Return command(s) to add before each job command.

These may be used to configure the environment for the job.

This default implementation respects the BPS configuration elements:

  • site.<computeSite>.commandPrefix (str): command(s) to use as a prefix to executing a job command on a worker.

  • site.<computeSite>.environment (bool): add bash commands that replicate the environment on the driver/submit machine?

get_executors(small_options: dict[str, Any] | None = None, medium_options: dict[str, Any] | None = None, large_options: dict[str, Any] | None = None, **common_options) list[parsl.executors.base.ParslExecutor]

Get a list of executors to be used in processing.

We create three executors, with different walltime and memory per worker.

Parameters:
small_optionskwargs

Options for make_executor for small executor.

medium_optionskwargs

Options for make_executor for medium executor.

large_optionskwargs

Options for make_executor for large executor.

**common_options

Common options for make_executor for each of the executors.

get_monitor() MonitoringHub | None

Get parsl monitor.

The parsl monitor provides a database that tracks the progress of the workflow and the use of resources on the workers.

This implementation respects the BPS configuration elements:

  • site.<computeSite>.monitorEnable (bool): enable monitor?

  • site.<computeSite>.monitorInterval (float): time interval (sec) between logging of resource usage.

  • site.<computeSite>.monitorFilename (str): name of file to use for the monitor sqlite database.

Returns:
monitorMonitoringHub or None

Parsl monitor, or None for no monitor.

get_parsl_config() Config

Get Parsl configuration for this site.

Subclasses can overwrite this method to build a more specific Parsl configuration, if required.

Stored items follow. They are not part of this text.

-- ==== Sys2Proof/Machine/Check.lean ====
section
/-! DEFINITION. The check of a Monarch program: the word pass, the whole-configuration pass, the reason codes (R416, R424,
R425, R490, Table 19-7). -/

namespace Sys2Proof.Machine

/-! ### Reason codes (Table 19-7) -/

abbrev rsnFORMAT : Nat := 0x01
abbrev rsnRIGHTS : Nat := 0x02
abbrev rsnORDER : Nat := 0x03
abbrev rsnFETCH : Nat := 0x04
abbrev rsnADDRESS : Nat := 0x05
abbrev rsnRANGE : Nat := 0x06
abbrev rsnFABRIC_ACTIVE : Nat := 0x07
abbrev rsnTIME_UNSET : Nat := 0x08
abbrev rsnCW_CONFIG : Nat := 0x10
abbrev rsnBUF_QUOTA : Nat := 0x11
abbrev rsnMCG_OX7 : Nat := 0x12
abbrev rsnMIRROR_LIMIT : Nat := 0x13
abbrev rsnMIRROR_DOMAIN : Nat := 0x14
abbrev rsnPGROUP : Nat := 0x15
abbrev rsnARB_PARAM : Nat := 0x16
abbrev rsnCMARK_ORDER : Nat := 0x17
abbrev rsnSHAPER : Nat := 0x18
abbrev rsnCTX_LAYOUT : Nat := 0x20
abbrev rsnCTX_SIZE : Nat := 0x21
abbrev rsnCTX_RESULT : Nat := 0x22
abbrev rsnCTX_KEY : Nat := 0x23
abbrev rsnCTX_REPORT : Nat := 0x24
abbrev rsnCTX_MEASURE : Nat := 0x25
abbrev rsnLUNA_IMAGE : Nat := 0x26
abbrev rsnGW_CONFIG : Nat := 0x30
abbrev rsnTIME_SET : Nat := 0x38
abbrev rsnPART_ZERO : Nat := 0x40
abbrev rsnPART_BIND : Nat := 0x41
abbrev rsnPART_IN_USE : Nat := 0x42
abbrev rsnEXPEL : Nat := 0x48
abbrev rsnPROFILE : Nat := 0x50
abbrev rsnRIGHTS_TABLE : Nat := 0x51
abbrev rsnUNIT : Nat := 0x52
abbrev rsnSIGNER : Nat := 0x53
abbrev rsnFABRIC_ID : Nat := 0x54

/-! ### The configuration at E -/

/-- A signer record set. -/
def setSigner (k : Nat) (x : Signer) (s : State) : State :=
  { s with flash := { s.flash with signers := SMap.set (fun _ => none) s.flash.signers k (some x) } }

/-- A signer revoked; an index with no record stays without one. -/
def revokeSigner (k : Nat) (s : State) : State :=
  match SMap.get (fun _ => none) s.flash.signers k with
  | some x => setSigner k { x with revoked := true } s
  | none => s

/-- A profile stored in flash (R434). -/
def storeProfile (n : Nat) (bs : List Byte) (s : State) : State :=
  { s with flash := { s.flash with profiles := SMap.set (fun _ => none) s.flash.profiles n (some bs) } }

/-- Fabric-ready as it will stand with the fabric enabled or not (R444). -/
def projectReady (on : Bool) (s : State) : State :=
  let s1 := { s with power := { s.power with fabricEnabled := on } }
  sx START_STAT.FABRIC_READY 0 (readyHolds s1).toNat s1

/-- What a command that is no register write leaves for the checks of what follows it. -/
def projectCmd (x : PCmd) (s : State) : State :=
  match x.cmd with
  | .lunaLoad mask _ _ => storeImage mask x.data s
  | .lunaUnload prog mask => dropImage prog mask s
  | .profileStore n _ _ => storeProfile n x.data s
  | .fabricEnable => projectReady true s
  | .fabricDisable => projectReady false s
  | .signerEnroll k _ => setSigner k { key := x.data, revoked := false } s
  | .signerRevoke k => revokeSigner k s
  | .expel .. => expelLists 1 x.data s
  | .readmit .. => expelLists 2 x.data s
  | _ => s

/-- The registers after the writes of a program, the slots of partitions it clears erased. -/
def projectWrites (ws : List RegWr) (s : State) : State := let new := rawWrites ws s; partAfter ws s new new

/-- A state with the layout of an image. -/
def withLayout (bs : List Byte) (s : State) : State := { s with links := { s.links with layout := profileLayout bs } }

/-- The writes of a program; those of the load where it is one. -/
def allWrites (p : Prog) (s : State) : List RegWr :=
  match p.cmds.find? fun x => match x.cmd with | .profileLoad _ => true | _ => false with
  | some ⟨_, .profileLoad n, _, _⟩ => loadWrites (profileImage n s) s
  | _ => progWrites p

/-- The commands of a program, those of BODY where it loads a profile. -/
def allCmds (p : Prog) (s : State) : List PCmd :=
  p.cmds.flatMap fun x => match x.cmd with
    | .profileLoad n => (bodyProg p.dom p.pseq p.e (profileImage n s)).cmds
    | _ => [x]

/-- The configuration after a program, as far as checks read it. -/
def projectProg (p : Prog) (s : State) : State :=
  let s1 := projectWrites (allWrites p s) s
  let s2 := p.cmds.foldl (fun t x => match x.cmd with | .profileLoad n => withLayout (profileImage n s) t | _ => t) s1
  (allCmds p s).foldl (fun s x => projectCmd x s) s2

/-- The committed state, then every pending program in commit order (R424). -/
def projectPending (ps : List Prog) (s : State) : State := ps.foldl (fun s p => projectProg p s) (withWaiting s)

/-! ### Rights (R416) -/

/-- A domain owns a partition in a configuration. -/
def owns (dom p : Nat) (cfg : State) : Bool := gx PART_SEC.DOM p cfg == dom

/-- The indices of a register that a file lists, each once. -/
def listed (r : Reg) (s : State) : List Nat := ((regEntries r s.ox.regs).map (·.1)).dedup
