/-- A die takes over as the active Monarch. It keeps the key store and the owner records, which it holds by mirror, where its
measurements equal those of the die it replaces, else the collective slots are erased (R362); SPDM sessions end; the management
port goes down and retrains, as the chain does; the old die is the standby where it is sound, else RETIRED (R389). -/
def failover (sound : Bool) (new : Nat) (s : State) : State :=
  let old := activeMonarch s
  let keep := sameMeasure old new s
  let s0 := takeCandidate .monarchDie new s
  let s1 := sx DOM_STAT.FAILED (165 + (new - 62)) 0 (sx DIE_INFO.RETIRED new 0
    (sx DIE_INFO.STANDBY new 0 (sx DIE_INFO.ACTIVE new 1 (sx DIE_INFO.ACTIVE old 0 s0))))
  let s2 := if sound then sx DIE_INFO.STANDBY old 1 s1
            else sx DOM_STAT.FAILED (165 + (old - 62)) 1 (sx DIE_INFO.RETIRED old 1 s1)
  let s3 := linkLost 1 (linkLost 0 (setKeySec .ox9 { keySec .ox9 s2 with sessions := [] } (beginSwitch s2)))
  let s4 := if keep then s3 else eraseCollective s3
  raise0 .monarchFailover false new [na keep.toNat] (countG .monarchFailover
    (recheckFirst { s4 with monarch := { s4.monarch with mgmtDown := true, reads := s4.monarch.reads.map fun x => { x with sent := false } } }))

/-- The management port trains: the wait for an ENUM begins (R417); after a switch, what a check awaits of the host is asked for
again (R389). -/
def mgmtTrained (s : State) : State :=
  let s1 := if s.chain.posTaken then s else { s with chain := { s.chain with waiting := true } }
  if s1.monarch.mgmtDown then issueMrds { s1 with monarch := { s1.monarch with mgmtDown := false } } else s1

/-- MANAGEMENT_PORT_TRAINED (R417). -/
def execManagementPortTrained (s : State) : Host.Outcome State Fault Refusal := manned mgmtTrained s

/-- A failover for a fault of the active die; without a die to take over nothing happens. -/
def failoverFault (s : State) : State :=
  match takeoverMonarch s with
  | some d => failover false d (withdraw .monarchDie (activeMonarch s) false s)
  | none => s

/-- MONARCH_HEARTBEAT_LOSS (R389). -/
def execMonarchHeartbeatLoss (s : State) : Host.Outcome State Fault Refusal := live failoverFault s

/-- MONARCH_FAULT_REPORT (R389). -/
def execMonarchFaultReport (s : State) : Host.Outcome State Fault Refusal := live failoverFault s

end Sys2Proof.Machine
end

The retries are set from the site.<computeSite>.retries value found in the BPS configuration file.

Returns:
configparsl.config.Config

The configuration to be used for Parsl.

static get_site_subconfig(config: BpsConfig) BpsConfig

Get BPS configuration for the site of interest.

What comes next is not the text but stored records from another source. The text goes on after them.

-- ==== Sys2Proof/Certificates/Slice0/Obligations.lean ====
section
/-! DEFINITION. The statements for the provers: what the commands and the machine do, rule by rule. -/

open Sys2Proof Sys2Proof.Machine

/-- The form of a step of this block: commands wait first in, first out, as the log entry 4 says. -/
def Obligations.StepRunsFrontCommand : Prop :=
  ∀ (c : Instr) (rest : List Instr) (s : State), s.pending = c :: rest → step s = exec c { s with pending := rest }

/-- Whatever a command does to the block, the order of the commands behind it stands (log entry 4). -/
def Obligations.ExecLeavesTheQueueAlone : Prop :=
  (∀ (c : Instr) (s t : State), exec c s = .next t → t.pending = s.pending) ∧
    (∀ s t : State, step s = .next t → t.pending = s.pending.tail)

/-- R334 with the slew of R341. That a step with an empty queue is one reference cycle is the choice of log entry 4. -/
def Obligations.IdleStepAdvancesTime : Prop :=
  ∀ s : State, s.pending = [] → ∃ t, step s = .next t ∧
    (dark s = true → t.ox = s.ox) ∧
    (∀ side : Side, let o : UnitId := .oeb side
      (∀ (r : Reg) (i w : Nat), regKey r i w ≠ regKey TIME_STAT.QUAL.reg 0 TIME_STAT.QUAL.word → getW o r i w t = getW o r i w s) ∧
      (qualOf o t = qualOf o s → (t.unit o).regs = (s.unit o).regs ∧ (t.unit o).ctrs = (s.unit o).ctrs ∧
        (t.unit o).events = (s.unit o).events)) ∧
    ∀ u : UnitId, (u = .ox9 → dark s = false) →
      let x := (s.unit u).time
      let y := (t.unit u).time
      let lim : Int := ((16 * gf u TIME_CFG.SLEW_MAX 0 s * 2 ^ 32 / 1000000 : Nat) : Int)
      let slew : Int := max (-lim) (min x.r lim)
      let rate : Int := signed 16 (gf u TIME_STAT.RATE 0 s)
      ((y.ft * 2 ^ 32 + y.frac : Nat) : Int) =
          (((x.ft * 2 ^ 32 + x.frac : Nat) : Int) + 16 * 2 ^ 32 + 16 * 2 ^ 32 * rate / 10000000 + slew) % 2 ^ 96 ∧
        y.frac < 2 ^ 32 ∧ y.r = x.r - slew ∧ y.loc = x.loc + 16

/-- What reset leaves, where the spec gives it. -/
def Obligations.ResetHoldsTheSpecValues : Prop :=
  (∀ (u : UnitId) (r : Reg) (i : Nat), ∀ x ∈ fieldMap r,
      r ∉ [Reg.dieInfo, .deviceId, .laneStat, .lunaCoreMap, .sampleCtl, .domRights, .eqF, .eqE, .sensCal, .trngStat, .oebId] →
      gf u x.fld i State.reset = x.reset) ∧
    (∀ side : Side, ∀ x ∈ fieldMap .oebId, gf (.oeb side) x.fld 0 State.reset = if x.fld = OEB_ID.SIDE then side.val else x.reset) ∧
    (∀ (u : UnitId) (p : Place) (c : Ctr), counter u p c State.reset = 0) ∧
    (∀ u : UnitId, ftOf u State.reset = 0 ∧ qualOf u State.reset = 0) ∧
    (∀ n < 64, gx DIE_INFO.DIE_NUM n State.reset = n ∧ gx DIE_INFO.ROLE n State.reset =
      (if n < 36 then 0 else if n < 52 then 1 else if n < 60 then 2 else if n < 62 then 3 else 4)) ∧
    (∀ d < 8, getW .ox9 .domRights d 0 State.reset = if d = 0 then 0x3F else 0) ∧
    (∀ q < 288, gx SAMPLE_CTL.SEED q State.reset = q + 1 ∧ gx SAMPLE_CTL.RATE_LOG2 q State.reset = 10) ∧
    State.reset.pending = []

/-- R409: every die stops all state changes; the gate of each command is read from it and R410. -/
def Obligations.StandingStillOx9IgnoresCommands : Prop :=
  ∀ (c : Instr) (s : State), oxStops c = true → halted s = true → exec c s = .next s

/-- The block's units are apart: what one OEB is commanded reaches another unit only by packets, which leave as outputs. -/
def Obligations.OebCommandsLeaveTheRestAlone : Prop :=
  ∀ (c : Instr) (side : Side) (s t : State), oebSide c = some side → exec c s = .next t →
    sameOx9 s t ∧ ∀ other : Side, other ≠ side → sameOeb other s t

/-- Table 0-4: what RW and the hardware's own updates of a field do, and what they leave alone. -/
def Obligations.WrittenFieldReadsBack : Prop :=
  (∀ (u : UnitId) (f : Fld) (i v : Nat) (s : State), f.lo + f.len ≤ 64 →
      gf u f i (sf u f i v s) = v % 2 ^ f.len ∧
      (∀ (g : Fld) (j : Nat), (g.reg = f.reg ∧ j = i ∧ g.word = f.word ∧ (g.lo + g.len ≤ f.lo ∨ f.lo + f.len ≤ g.lo)) ∨
        regKey g.reg j g.word ≠ regKey f.reg i f.word → gf u g j (sf u f i v s) = gf u g j s) ∧
      (sf u f i v s).out = s.out ∧ oneWord u f.reg i f.word s (sf u f i v s)) ∧
    (∀ (r q : Reg) (i j w k : Nat), i < 2 ^ 20 → j < 2 ^ 20 → w < 128 → k < 128 → regKey r i w = regKey q j k →
      r = q ∧ i = j ∧ w = k)

/-- R8, for both directions and for both commands that make an access. -/
def Obligations.UndefinedAccessReadsZeroAndCounts : Prop :=
  (∀ (fn : Dom) (off len : Nat) (write : Bool) (s : State), dark s = false → hostServed s = true →
      bar0Accepts fn.val off len write s = false →
      ∃ t e, exec (.unmappedAccess (.bar0 fn) off len write) s = .next t ∧ e.code = .unmappedAccess ∧
        t.out = s.out ++ (if write then [] else [.readData 0]) ∧ countedAndRaised .glob .unmappedAccess e s t) ∧
    (∀ (fn : Dom) (off : Nat) (v : Word) (s : State), dark s = false → hostServed s = true → inChrysalis s = false →
      off < 0x1000000 → bar0Accepts fn.val off 8 true s = false →
      ∃ t e, exec (.registerWrite (.bar0 fn) off false v) s = .next t ∧ e.code = .unmappedAccess ∧ t.out = s.out ∧
        countedAndRaised .glob .unmappedAccess e s t)

/-- R7: the four reads of the table that clear. In Calm a frozen FOLD_STAT is not cleared (a reading in the log). -/
def Obligations.ReadClearFieldsLoseNothing : Prop :=
  ∀ s : State,
    (∀ fn : Dom, dark s = false → hostServed s = true → gb CALM_STAT.CALM 0 s = false → ∃ t, exec (.foldStatRead fn) s = .next t ∧
        t.out = s.out ++ [.readData (getW .ox9 .foldStat 0 0 s).toNat] ∧
        gf .ox9 FOLD_STAT.OVERFLOW 0 t = 0 ∧ (∀ n < 2 ^ FOLD_STAT.OVERFLOW.len, gf .ox9 FOLD_STAT.OVERFLOW 0 (satAdd .ox9 FOLD_STAT.OVERFLOW 0 n t) = n) ∧
        (∀ g : Fld, g.reg = .foldStat → g.word = 0 → (g.lo + g.len ≤ FOLD_STAT.OVERFLOW.lo ∨ FOLD_STAT.OVERFLOW.lo + FOLD_STAT.OVERFLOW.len ≤ g.lo) → gf .ox9 g 0 t = gf .ox9 g 0 s) ∧
        oneWord .ox9 .foldStat 0 0 s t) ∧
    (∀ (side : Side) (x : Ctx), ∃ t, exec (.ctxCfgErrCountRead side x) s = .next t ∧
        t.out = s.out ++ [.readData (getW (.oeb side) .ctxCfg x.val 1 s).toNat] ∧
        gf (.oeb side) CTX_CFG.ERR_COUNT x.val t = 0 ∧ (∀ n < 2 ^ CTX_CFG.ERR_COUNT.len, gf (.oeb side) CTX_CFG.ERR_COUNT x.val (satAdd (.oeb side) CTX_CFG.ERR_COUNT x.val n t) = n) ∧
        (∀ g : Fld, g.reg = .ctxCfg → g.word = 1 → (g.lo + g.len ≤ CTX_CFG.ERR_COUNT.lo ∨ CTX_CFG.ERR_COUNT.lo + CTX_CFG.ERR_COUNT.len ≤ g.lo) → gf (.oeb side) g x.val t = gf (.oeb side) g x.val s) ∧
        oneWord (.oeb side) .ctxCfg x.val 1 s t) ∧
    (∀ (side : Side) (x : Ctx), ∃ t, exec (.xlatFaultCountRead side x) s = .next t ∧
        t.out = s.out ++ [.readData (getW (.oeb side) .xlatFault x.val 1 s).toNat] ∧
        gf (.oeb side) XLAT_FAULT.COUNT x.val t = 0 ∧ (∀ n < 2 ^ XLAT_FAULT.COUNT.len, gf (.oeb side) XLAT_FAULT.COUNT x.val (satAdd (.oeb side) XLAT_FAULT.COUNT x.val n t) = n) ∧
        (∀ g : Fld, g.reg = .xlatFault → g.word = 1 → (g.lo + g.len ≤ XLAT_FAULT.COUNT.lo ∨ XLAT_FAULT.COUNT.lo + XLAT_FAULT.COUNT.len ≤ g.lo) → gf (.oeb side) g x.val t = gf (.oeb side) g x.val s) ∧
        oneWord (.oeb side) .xlatFault x.val 1 s t) ∧
    (∀ k : TrngUnit, (∀ d : Fin 2, k = .monarch d → dark s = false ∧ hostServed s = true ∧ inChrysalis s = false ∧ dieDead (62 + d.val) s = false ∧ frozenReg .trngStat d.val s = false) → ∃ t, exec (.trngStatRead k) s = .next t ∧
        t.out = s.out ++ [.readData (getW (trngAt k).1 .trngStat (trngAt k).2 0 s).toNat] ∧
        gf (trngAt k).1 TRNG_STAT.RCT_FAILS (trngAt k).2 t = 0 ∧ (∀ n < 2 ^ TRNG_STAT.RCT_FAILS.len, gf (trngAt k).1 TRNG_STAT.RCT_FAILS (trngAt k).2 (satAdd (trngAt k).1 TRNG_STAT.RCT_FAILS (trngAt k).2 n t) = n) ∧
        gf (trngAt k).1 TRNG_STAT.APT_FAILS (trngAt k).2 t = 0 ∧ (∀ n < 2 ^ TRNG_STAT.APT_FAILS.len, gf (trngAt k).1 TRNG_STAT.APT_FAILS (trngAt k).2 (satAdd (trngAt k).1 TRNG_STAT.APT_FAILS (trngAt k).2 n t) = n) ∧
        (∀ g : Fld, g.reg = .trngStat → g.word = 0 → (g.lo + g.len ≤ TRNG_STAT.RCT_FAILS.lo ∨ TRNG_STAT.RCT_FAILS.lo + TRNG_STAT.RCT_FAILS.len ≤ g.lo) ∧ (g.lo + g.len ≤ TRNG_STAT.APT_FAILS.lo ∨ TRNG_STAT.APT_FAILS.lo + TRNG_STAT.APT_FAILS.len ≤ g.lo) → gf (trngAt k).1 g (trngAt k).2 t = gf (trngAt k).1 g (trngAt k).2 s) ∧
        oneWord (trngAt k).1 .trngStat (trngAt k).2 0 s t)

/-- Table 3-1 with the codes of Table 0-4; the waits are tested again, as for any change of COUNT (R68). The free value of a write with rsv bits is log entry 18's. -/
def Obligations.LandingCounterRegisterWrite : Prop :=
  ∀ (side : Side) (n : Fin 4096) (v : Word) (s : State),
    let w := if v.toNat / 2 ^ 47 = 0 then v.toNat else freeVal s
    ∃ t, exec (.registerWrite (.oeb side) (0x20000 + 8 * n.val) false v) s = .next t ∧
      go side LC_ENTRY.COUNT n.val t = bits w 0 32 ∧ go side LC_ENTRY.PART n.val t = bits w 32 12 ∧
      go side LC_ENTRY.EN n.val t = bits w 44 1 ∧
      go side LC_ENTRY.POISONED n.val t = (if bits w 45 1 = 1 then 0 else go side LC_ENTRY.POISONED n.val s) ∧
      go side LC_ENTRY.DENIED n.val t = (if bits w 46 1 = 1 then 0 else go side LC_ENTRY.DENIED n.val s) ∧
      (∀ (q : Reg) (j k : Nat), regKey q j k ≠ regKey .lcEntry n.val 0 → getW (.oeb side) q j k t = getW (.oeb side) q j k s) ∧
      (∀ u : UnitId, u ≠ .oeb side → t.unit u = s.unit u) ∧ (t.unit (.oeb side)).ctrs = (s.unit (.oeb side)).ctrs ∧
      List.Sublist (oebOf side t).waits (oebOf side s).waits

/-- Table 11-1 (R238), LOCK: W1S, until reset. -/
def Obligations.EndpointIdLock : Prop :=
  ∀ (side : Side) (s : State),
    (∃ t, exec (.oebIdLock side) s = .next t ∧ go side OEB_ID.LOCK 0 t = 1 ∧ go side OEB_ID.EP 0 t = go side OEB_ID.EP 0 s ∧
      t.out = s.out ∧ oneWord (.oeb side) .oebId 0 0 s t) ∧
    (∀ (off : Nat) (v : Word), go side OEB_ID.LOCK 0 s = 1 → off = 0 ∨ off = 8 ∨ (∃ k < 64, off = 0x200 + 8 * k) →
      (∀ r i w, findRow oebMap off = some (r, i, w) → v.toNat - Nat.land v.toNat (oebMask r w) = 0) →
      ∃ t, exec (.registerWrite (.oeb side) off false v) s = .next t ∧
        go side OEB_ID.EP 0 t = go side OEB_ID.EP 0 s ∧ go side OEB_ID.LOCK 0 t = 1 ∧
        go side OEB_CFG.GW_SIDE 0 t = go side OEB_CFG.GW_SIDE 0 s ∧
        (∀ k : Nat, getW (.oeb side) .sideMap k 0 t = getW (.oeb side) .sideMap k 0 s) ∧
        (off = 8 → go side OEB_CFG.QUAR 0 t = bits v.toNat 23 13 ∧ go side OEB_CFG.ERR_BYTE 0 t = bits v.toNat 0 8))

We return the BPS sub-configuration for the site indicated by the computeSite value, which is site.<computeSite>.

Parameters:
configBpsConfig

BPS configuration.

Returns:
siteBpsConfig

Site sub-configuration.

make_executor(label: str, *, nodes: int | None = None, cores_per_node: int | None = None, walltime: str | None = None, mem_per_node: int | None = None, mem_per_worker: float | None = None, qos: str | None = None, constraint: str | None = None, singleton: bool = False, scheduler_options: str | None = None, provider_options: dict[str, Any] | None = None, executor_options: dict[str, Any] | None = None) ParslExecutor

Return an executor for running on a Slurm cluster.

Parameters:
labelstr

Label for executor.

nodesint, optional

Default number of nodes for each Slurm job.

cores_per_nodeint, optional

Default number of cores per node for each Slurm job.

walltimestr, optional

Default time limit for each Slurm job.

mem_per_nodefloat, optional

Memory per node (GB) to request for each Slurm job.

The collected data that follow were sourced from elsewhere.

@[simp] theorem unmapped_pending (s : State) : (unmapped s).pending = s.pending := by simp [unmapped]
@[simp] theorem unmapped_out (s : State) : (unmapped s).out = s.out := by simp [unmapped]
@[simp] theorem unmapped_free (s : State) : (unmapped s).free = s.free := by simp [unmapped]
@[simp] theorem unmapped_fwd (s : State) : (unmapped s).fwd = s.fwd := by simp [unmapped]
@[simp] theorem unmapped_obs (s : State) : (unmapped s).obs = s.obs := by simp [unmapped]
@[simp] theorem unmapped_slices (s : State) : (unmapped s).slices = s.slices := by simp [unmapped]
@[simp] theorem unmapped_links (s : State) : (unmapped s).links = s.links := by simp [unmapped]
@[simp] theorem unmapped_power (s : State) : (unmapped s).power = s.power := by simp [unmapped]
@[simp] theorem unmapped_flash (s : State) : (unmapped s).flash = s.flash := by simp [unmapped]
@[simp] theorem unmapped_sram (s : State) : (unmapped s).sram = s.sram := by simp [unmapped]
@[simp] theorem unmapped_rates (s : State) : (unmapped s).rates = s.rates := by simp [unmapped]
@[simp] theorem unmapped_cw (s : State) : (unmapped s).cw = s.cw := by simp [unmapped]
@[simp] theorem unmapped_cwGone (s : State) : (unmapped s).cwGone = s.cwGone := by simp [unmapped]
@[simp] theorem unmapped_chain (s : State) : (unmapped s).chain = s.chain := by simp [unmapped]
@[simp] theorem unmapped_tele (s : State) : (unmapped s).tele = s.tele := by simp [unmapped]
@[simp] theorem unmapped_keys (s : State) : (unmapped s).keys = s.keys := by simp [unmapped]
@[simp] theorem unmapped_mailboxes (s : State) : (unmapped s).mailboxes = s.mailboxes := by simp [unmapped]
@[simp] theorem unmapped_oebs (s : State) : (unmapped s).oebs = s.oebs := by simp [unmapped]
@[simp] theorem unmapped_skips (s : State) : (unmapped s).skips = s.skips := by simp [unmapped]
@[simp] theorem unmapped_luna (s : State) : (unmapped s).luna = s.luna := by simp [unmapped]
@[simp] theorem unmapped_cores (s : State) : (unmapped s).cores = s.cores := by simp [unmapped]
@[simp] theorem unmapped_monarch (s : State) : (unmapped s).monarch = s.monarch := by simp [unmapped]

@[simp] theorem setTime_pending (u : UnitId) (x : TimeUnit) (s : State) : (setTime u x s).pending = s.pending := by simp [setTime]
@[simp] theorem setTime_out (u : UnitId) (x : TimeUnit) (s : State) : (setTime u x s).out = s.out := by simp [setTime]
@[simp] theorem setTime_free (u : UnitId) (x : TimeUnit) (s : State) : (setTime u x s).free = s.free := by simp [setTime]
@[simp] theorem setTime_fwd (u : UnitId) (x : TimeUnit) (s : State) : (setTime u x s).fwd = s.fwd := by simp [setTime]
@[simp] theorem setTime_obs (u : UnitId) (x : TimeUnit) (s : State) : (setTime u x s).obs = s.obs := by simp [setTime]
@[simp] theorem setTime_slices (u : UnitId) (x : TimeUnit) (s : State) : (setTime u x s).slices = s.slices := by simp [setTime]
@[simp] theorem setTime_links (u : UnitId) (x : TimeUnit) (s : State) : (setTime u x s).links = s.links := by simp [setTime]
@[simp] theorem setTime_power (u : UnitId) (x : TimeUnit) (s : State) : (setTime u x s).power = s.power := by simp [setTime]
@[simp] theorem setTime_flash (u : UnitId) (x : TimeUnit) (s : State) : (setTime u x s).flash = s.flash := by simp [setTime]
@[simp] theorem setTime_sram (u : UnitId) (x : TimeUnit) (s : State) : (setTime u x s).sram = s.sram := by simp [setTime]
@[simp] theorem setTime_rates (u : UnitId) (x : TimeUnit) (s : State) : (setTime u x s).rates = s.rates := by simp [setTime]
@[simp] theorem setTime_cw (u : UnitId) (x : TimeUnit) (s : State) : (setTime u x s).cw = s.cw := by simp [setTime]
@[simp] theorem setTime_cwGone (u : UnitId) (x : TimeUnit) (s : State) : (setTime u x s).cwGone = s.cwGone := by simp [setTime]
@[simp] theorem setTime_chain (u : UnitId) (x : TimeUnit) (s : State) : (setTime u x s).chain = s.chain := by simp [setTime]
@[simp] theorem setTime_tele (u : UnitId) (x : TimeUnit) (s : State) : (setTime u x s).tele = s.tele := by simp [setTime]
@[simp] theorem setTime_keys (u : UnitId) (x : TimeUnit) (s : State) : (setTime u x s).keys = s.keys := by simp [setTime]
@[simp] theorem setTime_mailboxes (u : UnitId) (x : TimeUnit) (s : State) : (setTime u x s).mailboxes = s.mailboxes := by simp [setTime]
@[simp] theorem setTime_oebs (u : UnitId) (x : TimeUnit) (s : State) : (setTime u x s).oebs = s.oebs := by simp [setTime]
@[simp] theorem setTime_skips (u : UnitId) (x : TimeUnit) (s : State) : (setTime u x s).skips = s.skips := by simp [setTime]
@[simp] theorem setTime_luna (u : UnitId) (x : TimeUnit) (s : State) : (setTime u x s).luna = s.luna := by simp [setTime]
@[simp] theorem setTime_cores (u : UnitId) (x : TimeUnit) (s : State) : (setTime u x s).cores = s.cores := by simp [setTime]
@[simp] theorem setTime_monarch (u : UnitId) (x : TimeUnit) (s : State) : (setTime u x s).monarch = s.monarch := by simp [setTime]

mem_per_workerfloat, optional

Minimum memory per worker (GB), limited by the executor.

qosstr, optional

Quality of service for each Slurm job.

constraintstr, optional

Node feature(s) to require for each Slurm job.

singletonbool, optional

Wether to allow only a single Slurm job to run at a time.

scheduler_optionsstr, optional

#SBATCH directives to prepend to the Slurm submission script.

provider_optionsdict, optional

Additional arguments for SlurmProvider constructor.

executor_optionsdict, optional

Additional arguments for HighThroughputExecutor constructor.

Returns:
executorHighThroughputExecutor

Executor for Slurm jobs.

select_executor(job: ParslJob) str

Get the label of the executor to use to execute a job.

This implementation only looks at the requested memory.

Parameters:
jobParslJob

Job to be executed.

Returns:
labelstr

Label of executor to use to execute job.